### WHAT YOU ARE ASKED TO DO:
Using the listing below, please count the lines that contain the string "OpBits". Only the number is wanted.

### STUDY MATERIAL:
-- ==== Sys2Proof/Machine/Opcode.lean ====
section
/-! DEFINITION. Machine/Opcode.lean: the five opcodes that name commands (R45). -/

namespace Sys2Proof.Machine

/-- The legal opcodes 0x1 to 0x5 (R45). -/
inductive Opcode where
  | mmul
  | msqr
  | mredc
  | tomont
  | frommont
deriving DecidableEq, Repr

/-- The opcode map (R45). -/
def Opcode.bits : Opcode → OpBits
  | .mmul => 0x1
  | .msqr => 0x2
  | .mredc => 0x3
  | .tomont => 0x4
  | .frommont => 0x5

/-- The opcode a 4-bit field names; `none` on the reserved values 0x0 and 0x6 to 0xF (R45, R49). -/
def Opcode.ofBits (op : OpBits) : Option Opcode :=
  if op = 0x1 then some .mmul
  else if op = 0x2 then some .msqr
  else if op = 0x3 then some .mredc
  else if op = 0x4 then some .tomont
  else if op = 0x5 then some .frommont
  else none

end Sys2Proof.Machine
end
---
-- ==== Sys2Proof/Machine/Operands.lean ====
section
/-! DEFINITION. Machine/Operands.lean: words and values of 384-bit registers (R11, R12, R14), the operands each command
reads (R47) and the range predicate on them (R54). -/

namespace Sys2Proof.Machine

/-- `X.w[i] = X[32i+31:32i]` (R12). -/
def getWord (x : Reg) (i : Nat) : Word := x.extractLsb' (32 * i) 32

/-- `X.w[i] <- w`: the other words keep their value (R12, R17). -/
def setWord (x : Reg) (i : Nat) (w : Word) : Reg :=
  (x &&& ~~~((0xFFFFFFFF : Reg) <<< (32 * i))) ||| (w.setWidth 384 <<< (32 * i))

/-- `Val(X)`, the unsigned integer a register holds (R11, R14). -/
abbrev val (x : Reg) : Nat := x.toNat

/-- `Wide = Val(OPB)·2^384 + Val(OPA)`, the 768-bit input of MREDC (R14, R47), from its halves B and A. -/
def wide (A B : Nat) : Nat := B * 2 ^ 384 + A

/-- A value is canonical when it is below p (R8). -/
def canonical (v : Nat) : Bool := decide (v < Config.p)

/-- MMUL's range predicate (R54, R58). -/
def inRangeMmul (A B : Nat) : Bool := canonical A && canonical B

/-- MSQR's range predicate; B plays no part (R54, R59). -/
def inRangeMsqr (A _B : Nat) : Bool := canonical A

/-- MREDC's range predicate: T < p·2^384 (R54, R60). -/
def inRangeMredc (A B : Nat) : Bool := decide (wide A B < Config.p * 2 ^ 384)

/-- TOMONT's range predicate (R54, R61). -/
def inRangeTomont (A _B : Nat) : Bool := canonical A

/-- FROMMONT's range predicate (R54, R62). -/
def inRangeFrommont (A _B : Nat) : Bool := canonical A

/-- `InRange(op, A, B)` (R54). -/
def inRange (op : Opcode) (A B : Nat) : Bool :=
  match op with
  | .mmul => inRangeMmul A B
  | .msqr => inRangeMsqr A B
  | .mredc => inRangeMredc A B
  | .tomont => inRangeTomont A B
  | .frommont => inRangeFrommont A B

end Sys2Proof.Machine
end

### SOLVED PROBLEM:
2